Been using NodeRed with HomeAssistant for several years now. I have 679 HA nodes via websocket, and 12 via MQTT. HA itself has 362 devices on a RaspPi5.
Recently the system has started to fail - manifested by Error 3 No websocket, but I suspect the error is before that because processor usage peaks at 25% (i.e. one core) and the temp goes from around 55° to a runaway 80°.
In the logs CronTab complains that the time has been changed by some busy process, there are mentions of unresolved async waits.
Obviously I've tried to isolate if there is any one flow that triggers this behaviour. For a while I moved one chunk of NodeRed flows onto my PC (yes I was surprised that you could do that !) and that solved the problem - but I'm not sure if it was just a matter of time before the bigger faster PC would get into the same problem, perhaps weeks or months. The Raspi5 has the problem every few hours. Not a long term solution anyway to leave big PC onto 24x7.
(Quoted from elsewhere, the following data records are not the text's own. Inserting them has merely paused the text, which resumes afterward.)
/-- Boot, flash and fuses (R434 to R441). -/
structure Boot where
  state : BootState := .booting
  stage : Nat := 0
  slot : Nat := 0
  failcode : Nat := 0
  svn : Nat := 0
  /-- False once power-good has dropped (R455). -/
  power : Bool := true
  /-- The two flash slots: an image, or empty. DESIGN CHOICE, log 7. -/
  flash : List (Option FwImage) := [some ⟨0, 0, [0], []⟩, none]
  /-- FWACTIVATE has chosen the other slot for the next reset. -/
  activate : Bool := false
  /-- The slot was made active by FWACTIVATE: a boot that succeeds raises the fuse floor (R440). -/
  raise : Bool := false
  /-- The stacks do not train (R435, FAILCODE 6): a module's own defect. DESIGN CHOICE, log 7. -/
  untrained : Bool := false
  /-- The module's fuses. DESIGN CHOICE, log 7. -/
  svnFloor : Nat := 0
  revoked : List Bool := [false, false, false, false]
  debugLock : Bool := false
  /-- A FWWRITE that is busy. -/
  fw : Option FwWrite := none
  /-- A warm reset is under way: boot keeps the usage region and device time. -/
  warm : Bool := false
  deriving DecidableEq, Repr

/-- An interrupt sent: function and vector. -/
structure Irq where
  func : Nat
  vector : Nat
  deriving DecidableEq, Repr

/-- A record that firmware claimed before the host, of a context that has ended since (R424): whom it still goes to. -/
structure Orphan where
  ctx : Nat
  claim : Claim
  irq : Irq
  deriving DecidableEq, Repr

/-! ## Network -/

/-- What a PFT message carries (R412). -/
inductive NetMsg where
  | put (op exp off : Nat) (ctx tid : Nat) (data : List Byte)
  | getReq (op exp off len : Nat) (ctx tid : Nat)
  | getResp (op off : Nat) (data : List Byte)
  | flag (exp off : Nat) (ctx tid : Nat) (add : Bool) (val : Dword)
  | ship (op exp off : Nat) (ctx tid : Nat) (req : ShipReq)
  /-- The outcome of a section, and how it ended (R176). -/
  | shipResult (op : Nat) (ok : Bool) (out : SectionEnd) (results : List Word)
  /-- A request that its home has refused is taken back (R170). -/
  | shipWithdraw (op : Nat)
  | signal (exp off ctx queue : Nat) (val : Dword) (cond : Nat) (fire : Bool)
  | chainReg (remoteQueue queue : Nat) (count : Word)
  | chainNotify (chain : ChainRef) (count : Word)
  | ack (seqs : List Nat)
  | nack (seq : Nat) (refused : Bool)
  deriving DecidableEq, Repr

/-- The sequence numbers of the flow with a node, and the messages that wait for earlier ones (R413). -/
structure Flow where
  node : Nat
  /-- Number of the next message sent. -/
  next : Nat := 0
  /-- The lowest number not yet received, and those received above it. -/
  expect : Nat := 0
  got : List Nat := []
  /-- FLAG and SHIP requests received before an earlier message, by number. -/
  held : List (Nat × NetMsg) := []
  /-- The numbers of the requests that were refused (R415). -/
  nacked : List Nat := []
  /-- The numbers of the requests of sections that a full home has refused (R170). -/
  full : List Nat := []
  deriving DecidableEq, Repr

/-- A message sent and not yet acknowledged (R413). -/
structure OutMsg where
  node : Nat
  seq : Nat
  msg : NetMsg
  /-- The port on which it was sent last; none while no port is active. -/
  port : Option Nat := none
  tries : Nat := 0
  sent : Nat := 0
  /-- The fault record that a refusal posts, for a message without a future (R415). -/
  refusal : Option FaultRec := none
  deriving DecidableEq, Repr

/-- A peer of the peer table (R412, R414). -/
structure Peer where
  node : Nat
  ip : Nat
  reachable : Bool := true
  deriving DecidableEq, Repr

/-- A remote waiter registered at this device (R407, R409). -/
inductive RemoteWait where
  /-- A queue of another device waits on a location of an export of context `ctx`, at an offset of it. -/
  | signal (node queue : Nat) (ctx exp off : Nat) (home : Nat) (val : Dword) (cond : Nat)
  | chain (node remoteQueue queue : Nat) (count : Word)
  deriving DecidableEq, Repr

/-- The network side of the I/O dies (R412 to R415). -/
structure Net where
  node : Nat := 0
  peers : List Peer := []
  /-- Which of the eight ports are active. -/
  ports : List Bool := List.replicate 8 false
  /-- Retransmit time in ns. -/
  rtx : Nat := 50000
  /-- The UDP destination port of PFT. -/
  udp : Nat := 55776
  flows : List Flow := []
  out : List OutMsg := []
  /-- Messages put on the wire, newest first: the model's output. -/
  wire : List OutMsg := []
  rmas : List Rma := []
  /-- Outstanding SHIPs to other devices: operation number, node, request. -/
  ships : List (Nat × Nat × ShipReq) := []
  waits : List RemoteWait := []
  deriving DecidableEq, Repr

/-! ## Accounting, power, management -/

/-- A usage record (R445). -/
structure Usage where
  corecyc : Nat := 0
  mebusy : Nat := 0
  debusy : Nat := 0
  lcbusy : Nat := 0
  bcbytes : Nat := 0
  hbmrd : Nat := 0
  hbmwr : Nat := 0
  nettx : Nat := 0
  netrx : Nat := 0
  energy : Nat := 0
  updtime : Nat := 0
  gen : Nat := 0
  ended : Bool := false
  valid : Bool := false
  /-- DESTROY has completed and ENDED waits for the window's end (R446). -/
  ending : Bool := false
  /-- The function that created the generation (R449). -/
  creator : Nat := 0
  deriving DecidableEq, Repr

/-- The snapshot (R448, R449). -/
structure Snapshot where
  idleuj : Nat := 0
  pkguj : Nat := 0
  wtime : Nat := 0
  seq : Nat := 0
  records : SMap Usage := []
  deriving DecidableEq, Repr

/-- The health record (R456). -/
structure Health where
  corr : Nat := 0
  uncorr : Nat := 0
  scrubpass : Nat := 0
  pwr10 : Nat := 0
  pwrlim : Nat := 3200
  throttle : Nat := 0
  temp : List Nat := List.replicate 10 0
  tin : Nat := 0
  tout : Nat := 0
  flow : Nat := 0
  htime : Nat := 0
  deriving DecidableEq, Repr

/-- A response of the management port or of the SPDM responder (R442, R450): completion code and bytes. -/
structure Response where
  code : Nat
  bytes : List Byte
  deriving DecidableEq, Repr

/-- IEEE 1588 (R457). -/
structure Ptp where
  enabled : Bool := false
  /-- The port chosen by the best master clock algorithm. -/
  port : Option Nat := none
  /-- PTP time minus device time, ns, as last measured, less what steering has made up since. -/
  offset : Int := 0
  deriving DecidableEq, Repr

/-! ## The agenda -/

/-- What moves next: an input of the model that stands for the timing the manual leaves open. -/
inductive Turn where
  /-- A port of a core forms and issues a beam (R33); `mem` chooses the memory-and-engine port. -/
  | beam (die core : Nat) (mem : Bool)
  /-- The section of a latency core issues an instruction. -/
  | latencyCore (lc : Nat)
  /-- A queue processor runs the next word of its program. -/
  | queue (q : Nat)
  /-- An event of the opcode table. -/
  | event (i : Instr)
  /-- Device time advances by `ns`, and the clocks of the cores with it (R27, R457). -/
  | elapse (ns : Nat)
  /-- A TLB takes up, or drops, its translation of a page: that of core `unit`, or of die d at 512 + d (R422). -/
  | tlbFill (unit ctx : Nat) (va : Dword)
  | tlbDrop (unit ctx : Nat) (va : Dword)
  /-- An instruction cache takes up, or drops, a word (R139). -/
  | icFill (core : Nat) (key : Nat)
  | icDrop (core : Nat) (key : Nat)
  /-- A thread prefetches the word after those it has prefetched (R139). -/
  | prefetch (tid : Nat)
  /-- A home slice fills a sector for a reader of a context (R85, R443). -/
  | l2Fill (ctx sector : Nat)
  /-- A home slice writes back and drops a sector (R85). -/
  | l2Evict (sector : Nat)
  /-- The L1 data cache of a core drops a sector, or that of a latency core n under the number 1,024 + n; the private L2 of a
  latency core does; or a slice that is not the home on a die drops its clean copy (R23, R84, R85). -/
  | l1Evict (core sector : Nat)
  | lcL2Evict (lc sector : Nat)
  | copyEvict (die sector : Nat)
  /-- An 8-byte part of an asynchronous copy lands before the rest (R119). -/
  | landPart (id part : Nat)
  /-- A function reads a register of BAR0 or BAR2 (R6, R395). -/
  | registerRead (func bar off len : Nat)
  /-- A holder that is no physical function writes a global control register (R399). -/
  | globalWrite (port off : Nat) (val : Dword)
  /-- A withdrawn SHIP request of another device is taken out (R170). -/
  | shipWithdraw (node seq op : Nat)
  /-- A usage message with a command byte that no command has (R450). -/
  | usageCommand (cmd : Nat)
  /-- An SPDM request that the responder does not support, by its code (R442). -/
  | spdmRequest (code : Nat)
  /-- The I3C controller gives the management port its dynamic address (R450). -/
  | i3cAddress (addr : Nat)
  /-- Host and remote waiters whose signal satisfies their condition fire (R137, R409). -/
  | signals
  /-- A service core ends the FWWRITE that is busy (R440). -/
  | mailbox
  /-- The next stage of boot (R435). -/
  | boot
  /-- A sibling fragment, or a thread under STOPCTX, stops skidding (R48, R49). -/
  | halt (a : Actor)
  deriving DecidableEq, Repr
Attached 1 is a screen grab of processor use and temperature. Also shown is memory use, but it doesn't show a memory leak .
Attached 2 is a recent set of logs which gives version numbers and configuration details too.
Questions:
I am aware of node.warn and node.log but are there any other ways to track node performance ?
The HA monitor aggregates by 5 min chunks. So being precise as to when the spikes occur is difficult. If I could see an exact time a node started (and finished) and compare it to a fine grained cpu % that might help. Or a usage chart showing total time and calls in each node during last hour say.
Optimistic with so many devices on the Pi5 ? (almost all Zigbee, most local, little cloud)
Arriving soon is uprated fan for the pi - but I don't think it is a thermal problem to start with, more a case of that being a consequence.
I have added an actual HA Automation which buzzes a wee siren in my office so I can restart the Node-Red app - hopefully for 10 or 12 hours.
TIA